If the customer elects a UnixWare allocation of $100,000 or more, or makes a UnixWare allocation of an unspecified amount, Buyer will fulfill all of such customer's orders of UnixWare products against the unused prepayment allocation (or prepayment, if no allocation is made). Buyer will receive from Seller a payment reflecting a pro-rated portion of such prepayment allocation (or such prepayment). Such payment shall be deemed to be royalties received by Buyer for the UnixWare products in question.

If the customer allocates less than $100,000 of the prepayment to UnixWare products in response to such notice, Buyer will fulfill all of such customer's orders for UnixWare products against the prepayment and will received from Seller its actual and reasonable costs (including third party royalties assumed by Buyer under this Agreement) of such fulfillment plus a markup of five percent (5%).
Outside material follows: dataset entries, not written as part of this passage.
/-- Settles O2: the ten words of the opcode map. -/
theorem decodeSpecWords : Obligations.DecodeSpecWords :=
  ⟨decode_encode .ftSet, decode_encode .sinkOpen, decode_encode .pqExtractMin, decode_encode .tbBuild,
    decode_encode .cgVerify, decode_encode .bwWriteBits, decode_encode .brReadBit, decode_encode .cfReadHeader,
    decode_encode .patchPadding, decode_encode .decStream⟩

end Sys2Proof
end

section
/-! What a step does with the host's next action (10_state.md R11, R29, 30_encoding.md R71, R73, 70_reset_and_hazards.md
R200, R201). -/
namespace Sys2Proof.Machine

/-! ### Command words -/

theorem step_writeCmd {s : State} {c : Byte} {rest : List HostAction} {i : Instr} (h : s.host = .writeCmd c :: rest)
    (hc : decode c = .ok i) : step s = exec i { s with cmd := c, host := rest } := by
  rw [step, takeHost, h]
  simp only [hc]

/-- A word that no command encodes to is refused by the decoder (30_encoding.md R71). -/
theorem exists_decode_error {c : Byte} (h : ∀ i, encode i ≠ c) : ∃ r, decode c = .error r := by
  cases hc : decode c with
  | ok i => exact absurd (encode_of_decode hc) (h i)
  | error r => exact ⟨r, rfl⟩

/-- Settles O3: what no command encodes to the decoder refuses, and the step takes the fault. -/
theorem illegalCommandWord : Obligations.IllegalCommandWord := by
  refine ⟨fun s c rest h hc => ?_, by decide⟩
  obtain ⟨r, hr⟩ := exists_decode_error hc
  rw [step, takeHost, h]
  simp only [hr]
  rfl

/-! ### Program lines -/

/-- A run of one step is the step. -/
theorem run_one {M : Host.Core} (s : M.State) : M.run 1 s = M.step s := by
  rw [Host.Core.run]
  cases M.step s <;> rfl

theorem run_one_of_step {s : State} {o : Host.Outcome State Fault Refusal} (h : step s = o) :
    Sys2Proof.core.run 1 s = o :=
  (run_one (M := Sys2Proof.core) s).trans h

theorem run_lineActions_of_n {s : State} {l : Line} {rest : List HostAction} (hf : l.instr.format = .n)
    (h : s.host = lineActions l ++ rest) :
    Sys2Proof.core.run (lineActions l).length s = exec l.instr { s with cmd := encode l.instr, host := rest } := by
  rw [lineActions_of_n hf] at h ⊢
  exact run_one_of_step (step_writeCmd h (decode_encode _))

theorem run_lineActions_of_operands {s : State} {l : Line} {rest : List HostAction} (hf : l.instr.format ≠ .n)
    (h : s.host = lineActions l ++ rest) :
    Sys2Proof.core.run (lineActions l).length s = exec l.instr
      { s with
        a := BitVec.ofNat 256 l.fit.a, b := BitVec.ofNat 64 l.fit.b, cmd := encode l.instr, host := rest } := by
  rw [lineActions_of_operands hf] at h ⊢
  exact (run_succ_of_next (step_writeA h)).trans ((run_succ_of_next (step_writeB rfl)).trans
    (run_one_of_step (step_writeCmd rfl (decode_encode _))))

/-- Settles O4: a command word by its decoding; a line by its one write or its three. -/
theorem stepRunsDecodedCommand : Obligations.StepRunsDecodedCommand := by
  refine ⟨fun s c i rest => step_writeCmd, fun s l rest h => ?_⟩
  by_cases hf : l.instr.format = .n
  · rw [run_lineActions_of_n hf h, if_pos hf, if_pos hf]
  · rw [run_lineActions_of_operands hf h, if_neg hf, if_neg hf]
    rfl

/-! ### The host's other actions -/

theorem step_writeInLen {s : State} {v : Word} {rest : List HostAction} (h : s.host = .writeInLen v :: rest) :
    step s = .next { s with src := { s.src with len := v }, host := rest } := by
  rw [step, takeHost, h]

theorem step_writeIn {s : State} {off : Word} {v : Byte} {rest : List HostAction}
    (h : s.host = .writeIn off v :: rest) :
    step s = .next { s with src := { s.src with mem := memWrite s.src.mem off.toNat v }, host := rest } := by
  rw [step, takeHost, h]

theorem step_reset {s : State} {rest : List HostAction} (h : s.host = .reset :: rest) :
    step s = .next (resetEvent { s with host := rest }) := by
  rw [step, takeHost, h]

theorem step_idle {s : State} (h : s.host = []) : step s = .next s := by
  rw [step, takeHost, h]

/-- Settles O5: one equation per write of the host; the byte of IN reads back and no other changes. -/
theorem hostWrites : Obligations.HostWrites := fun _ _ =>
  ⟨fun _ => step_writeA, fun _ => step_writeB, fun _ => step_writeInLen,
    fun off v h hm => ⟨_, memWrite_wf v hm off.isLt, step_writeIn h, memRead_memWrite off.toNat v hm⟩, step_idle⟩

/-! ### Reset -/

theorem ftAt_replicate (e : FtEntry) (x : Byte) : ftAt (Vector.replicate 256 e) x = e := by simp [ftAt]

theorem ctAt_replicate (c : Code) (x : Byte) : ctAt (Vector.replicate 256 c) x = c := by simp [ctAt]

theorem atReset_reset : AtReset State.reset := by
  refine ⟨rfl, rfl, rfl, rfl, rfl, rfl, rfl, ftAt_replicate _, rfl, rfl, rfl, rfl, rfl, ctAt_replicate _, ?_⟩
  repeat' constructor

/-- The reset event puts the values of State.reset in place of every register (70_reset_and_hazards.md R201). -/
theorem atReset_resetEvent (s : State) : AtReset (resetEvent s) := atReset_reset

/-- Settles O6: the values of State.reset, which the reset event puts in place. -/
theorem resetValues : Obligations.ResetValues :=
  ⟨atReset_reset, fun _ _ h =>
    ⟨_, step_reset h, atReset_resetEvent _, rfl, rfl, rfl, rfl, rfl⟩⟩

theorem memory_wf_nil : Memory.wf [] := ⟨List.Pairwise.nil, fun _ hc => absurd hc List.not_mem_nil⟩

theorem ftCanonical_reset : FtCanonical State.reset.ft := fun s _ => by
  rw [show ftAt State.reset.ft s = FtEntry.empty from ftAt_replicate _ s]
  rfl

/-- A new writer has no unwritten bit set (10_state.md R20). -/
theorem clean_init : BitWriter.init.Clean := fun _ _ => BitVec.getLsbD_zero

/-- Settles O53: at reset the memories and the queue are empty, no flag is set and every counter is 0. -/
theorem invReset : Obligations.InvReset where
  inWf := memory_wf_nil
  outWf := memory_wf_nil
  ftCanonical := ftCanonical_reset
  treeInv := nofun
  codesChecked := nofun
  decOnNode := nofun
  outCursor := ⟨BitVec.le_refl _, fun _ => rfl⟩
  writerClean := fun _ => clean_init
  brLeft := by decide
  queueSeqs := ⟨List.nodup_nil, fun _ he => absurd he List.not_mem_nil⟩
  statusLegal := by decide
  seqLegal := by decide

end Sys2Proof.Machine
end

section
/-! Commands that are refused before they do anything, and the order of the queue: NotReady, the operands out of range, the
empty table, the end of the stream (10_state.md R26, 60_exceptions.md R178, R179). -/
namespace Sys2Proof.Machine

/-! ### Queue -/

theorem not_pqBefore_self (env : Env) (x : PqEntry) : pqBefore env x x = false := by
  rw [Bool.eq_false_iff, Ne, pqBefore_iff_toNat]
  omega

theorem pqBefore_of_prio_lt {env : Env} {x y : PqEntry} (h : x.prio < y.prio) : pqBefore env x y = true :=
  pqBefore_iff_toNat.2 (.inl (BitVec.lt_def.1 h))

/-- With the default parameter every entry has one rank (92_eei_decisions.md D4). -/
theorem tieRankOf_of_nil {env : Env} (h : env.tieRank = []) (x : PqEntry) : tieRankOf env x = 0 := by
  rw [tieRankOf, h]
  rfl

theorem pqBefore_iff_of_default {env : Env} (h : env.tieRank = []) {x y : PqEntry} (hne : x.seq ≠ y.seq) :
    pqBefore env x y = true ↔ x.prio < y.prio ∨ x.prio = y.prio ∧ x.seq < y.seq := by
  rw [pqBefore_iff_toNat, tieRankOf_of_nil h, tieRankOf_of_nil h, BitVec.lt_def, ← BitVec.toNat_inj]
  omega

/-- Settles O15: the order compares four keys one after the other; the default ranks all entries alike. -/
theorem tieBreakOrder : Obligations.TieBreakOrder := fun env =>
  ⟨not_pqBefore_self env, fun _ _ _ => pqBefore_trans, fun _ _ => pqBefore_total, fun _ _ => pqBefore_of_prio_lt,
    fun h _ _ => pqBefore_iff_of_default h⟩

theorem sizeWord_toNat {n : Nat} (h : n < 2 ^ 64) : (sizeWord n).toNat = n := by
  rw [sizeWord, if_pos h, BitVec.toNat_ofNat, Nat.mod_eq_of_lt h]

theorem exec_pqSize (s : State) :
    exec .pqSize s = .next (ended (s.setR0 (sizeWord s.queue.entries.length)) statusOk) :=
  issue_of_ok (Cmd.run_update (fun t => t.setR0 (sizeWord t.queue.entries.length)) (s.setSeqStep 0#4))

theorem exec_pqIsEmpty (s : State) :
    exec .pqIsEmpty s =
      .next (ended (s.setR0 (if s.queue.entries.length = 0 then 1#64 else 0#64)) statusOk) :=
  issue_of_ok (Cmd.run_update (fun t => t.setR0 (if t.queue.entries.length = 0 then 1#64 else 0#64))
    (s.setSeqStep 0#4))

/-- Settles O13: the size as a word, and whether it is 0. -/
theorem pqSizeIsEmpty : Obligations.PqSizeIsEmpty := fun s => by
  refine ⟨⟨_, exec_pqSize s, sizeWord_toNat⟩, ?_⟩
  rw [exec_pqIsEmpty]
  simp only [List.length_eq_zero_iff]
  rfl

/-! ### Refusals -/

theorem tbBuild_of_empty {s : State} (h : presentSyms s.ft = []) :
    tbBuild s = .error (.raised .emptyAlphabet) s.dropTree := by
  have hz : ftN s.dropTree.ft = 0 := List.length_eq_zero_iff.2 h
  rw [tbBuild, Cmd.run_bind_ok (Cmd.run_update _ _), Cmd.run_bind_ok (Cmd.run_getState _), if_pos hz]
  rfl

/-- Settles O16: TB_BUILD clears the flags and then finds no symbol. -/
theorem tbBuildEmptyTable : Obligations.TbBuildEmptyTable := fun s h =>
  issue_of_raised (tbBuild_of_empty (s := s.setSeqStep 0#4) h)

/-- A command that starts with a needed flag and finds it clear. -/
theorem issue_need_of_clear {flag : State → Bool} {c : Unit → Cmd Unit} {s : State}
    (h : flag (s.setSeqStep 0#4) = false) : issue (need flag >>= c) s = .next (ended s ErrKind.notReady.code) :=
  issue_of_raised (Cmd.run_bind_error (need_of_clear h))

/-- Settles O26: the needed flag is the first thing each of these commands looks at. -/
theorem notReadyChangesNothing : Obligations.NotReadyChangesNothing := by
  refine fun s => ⟨fun h => ⟨issue_need_of_clear h, exec_decInit_of_no_tree h⟩,
    fun h => ⟨exec_cgVerify_of_no_codes h, issue_need_of_clear h⟩, fun h => ?_, fun h => ?_⟩
  · exact issue_of_raised (Cmd.run_bind_error (Cmd.run_bind_error
      (need_of_clear (flag := hasDecoder) (s := s.setSeqStep 0#4) h)))
  · exact issue_need_of_clear (Bool.and_eq_false_iff.2 h)

theorem bwWriteBits_of_gt {v : Pattern} {n : Nat} (h : 256 < n) (s : State) :
    bwWriteBits v n s = .error (.raised .badOperand) s := by
  rw [bwWriteBits, if_pos h]
  rfl

theorem exec_cfWriteHeader_of_raised {s : State} {e : ErrKind}
    (h : cfWriteHeader (opPadding s) s.b (s.setSeqStep 0#4) = .error (.raised e) (s.setSeqStep 0#4)) :
    exec .cfWriteHeader s = .next (ended s e.code) := issue_of_raised h

/-- Settles O29: the length, then the number of entries, then the padding operand. -/
theorem refusedOperands : Obligations.RefusedOperands := by
  refine fun s => ⟨fun h => issue_of_raised (bwWriteBits_of_gt h _), fun h => ?_, fun hn hp => ?_⟩
  · refine exec_cfWriteHeader_of_raised (e := .alphabetTooLarge) ?_
    rw [cfWriteHeader_eq, if_pos (by rw [State.setSeqStep_ft, h]; decide)]
  · rw [← opPadding_eq_extractLsb] at hp
    have hle : ¬ Config.maxSyms < ftN (s.setSeqStep 0#4).ft := Nat.not_lt.2 (Nat.le_of_lt_succ hn)
    refine exec_cfWriteHeader_of_raised (e := .badOperand) ?_
    rw [cfWriteHeader_eq, if_neg hle, if_pos hp]

/-! ### The end of the stream -/

theorem decReadBit_of_ioFailed {s t : State} {sp : Space} (h : readBit s = .error (.ioFailed sp) t) :
    decReadBit s = .error (.ioFailed sp) t := by
  rw [decReadBit, h]

/-- DEC_STEP with a traversal is the step itself (48_decode_traversal.md R157). -/
theorem decStep_of_decoder {s : State} (h : s.dec.valid = true) : decStep s = decStepBody s :=
  Cmd.run_bind_ok (need_of_set (flag := hasDecoder) h)

theorem exec_decStep_of_ok {s t : State} {o : Option Byte} (hd : s.dec.valid = true)
    (h : decStepBody (s.setSeqStep 0#4) = .ok o t) : exec .decStep s = finish (giveSymbol o t) :=
  congrArg finish (Cmd.run_bind_ok (f := giveSymbol) ((decStep_of_decoder (s := s.setSeqStep 0#4) hd).trans h))

theorem exec_decStep_of_error {s t : State} {e : Stop} (hd : s.dec.valid = true)
    (h : decStepBody (s.setSeqStep 0#4) = .error e t) : exec .decStep s = finish (.error e t) :=
  congrArg finish (Cmd.run_bind_error (f := giveSymbol) ((decStep_of_decoder (s := s.setSeqStep 0#4) hd).trans h))

theorem exec_decStep_of_finished {s : State} (h0 : s.br.left = 0#4) (hf : s.br.finished = true)
    (hd : s.dec.valid = true) : exec .decStep s = .next (ended s ErrKind.truncatedStream.code) :=
  exec_decStep_of_error hd (Cmd.run_bind_error (decReadBit_of_end
    (readBit_of_refill_error (s := s.setSeqStep 0#4) h0 (refill_of_finished hf))))

theorem exec_decStep_at_end {s : State} (h0 : s.br.left = 0#4) (hf : s.br.finished = false)
    (h : s.src.len ≤ s.src.pos) (hd : s.dec.valid = true) :
    exec .decStep s = .next (ended s.setFinished ErrKind.truncatedStream.code) :=
  exec_decStep_of_error hd (Cmd.run_bind_error (decReadBit_of_end
    (readBit_of_refill_error (s := s.setSeqStep 0#4) h0 (refill_at_end hf h))))

/-- Settles O33: ReadBit finds no bit, and the decoder renames its error. -/
theorem endOfStream : Obligations.EndOfStream := fun _ h0 =>
  ⟨fun hf => ⟨exec_brReadBit_of_finished h0 hf, exec_decStep_of_finished h0 hf⟩,
    fun hf h => ⟨exec_brReadBit_at_end h0 hf h, exec_decStep_at_end h0 hf h⟩⟩

end Sys2Proof.Machine
end

section
/-! Lists of accesses of which one may fail (20_memory.md R56): one list after another, and the first access that fails. -/
namespace Sys2Proof.Machine

/-! ### One list after another -/

theorem failsAt_congr {s t : State} (h : s.env = t.env) (asks : List Access) (k : Nat) :
    failsAt s asks k = failsAt t asks k := by
  rw [failsAt, failsAt, askedMore, askedMore, h]

theorem noneFails_congr {s t : State} (h : s.env = t.env) {asks : List Access} : NoneFails s asks ↔ NoneFails t asks :=
  forall_congr' fun k => by rw [failsAt_congr h]

theorem firstFails_congr {s t : State} (h : s.env = t.env) {asks : List Access} {k : Nat} :
    FirstFails s asks k ↔ FirstFails t asks k := by
  simp only [FirstFails, failsAt_congr h]

theorem failsAt_append_left {s : State} {as : List Access} {k : Nat} (bs : List Access) (h : k < as.length) :
    failsAt s (as ++ bs) k = failsAt s as k := by
  rw [failsAt, failsAt, List.getElem?_append_left h]

theorem failsAt_append_right {s t : State} {as : List Access} (h : t.env = askedMore s as.length) (bs : List Access)
    (k : Nat) : failsAt s (as ++ bs) (as.length + k) = failsAt t bs k := by
  have he : askedMore t k = askedMore s (as.length + k) := by
    rw [askedMore, h, askedMore, askedMore, Nat.add_assoc]
  rw [failsAt, failsAt, List.getElem?_append_right (Nat.le_add_right _ _), Nat.add_sub_cancel_left, he]

theorem NoneFails.append_left {s : State} {as bs : List Access} (h : NoneFails s (as ++ bs)) : NoneFails s as :=
  noneFails_of_lt fun k hk => by rw [← failsAt_append_left bs hk]; exact h k

theorem NoneFails.append_right {s t : State} {as bs : List Access} (h : NoneFails s (as ++ bs))
    (ht : t.env = askedMore s as.length) : NoneFails t bs :=
  fun k => by rw [← failsAt_append_right ht]; exact h _

/-- An access that fails in the first list is the first that fails of both. -/
theorem FirstFails.append_left {s : State} {as : List Access} {k : Nat} (h : FirstFails s as k) (bs : List Access) :
    FirstFails s (as ++ bs) k :=
  ⟨by rw [failsAt_append_left bs h.lt]; exact h.1,
    fun j hj => by rw [failsAt_append_left bs (hj.trans h.lt)]; exact h.2 j hj⟩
Situation 2 - where Seller's customer's contract (other than in Situation 3) calls for prepayments applicable to UnixWare products only.

If the prepayment is $100,000 or more, the roles of Seller and Buyer set forth in Situation 1 for an allocation of $100,000 or more shall apply.

If the prepayment is less than $100,000, the roles of Seller and Buyer set forth in Situation 1 for an allocation of less than $100,000 shall apply.

Situation 3 - Seller's customer contracts with Siemens-Rolm, TMAC, Microport, Tatung and Sysorex.

These contracts involve prepayments that may apply either to a mix of UnixWare and non- UnixWare products (TMAC and Sysorex) or to UnixWare products alone. Irrespective of the type of allocation, the roles of Seller and Buyer set forth for a UnixWare allocation of $100,000 or greater shall apply.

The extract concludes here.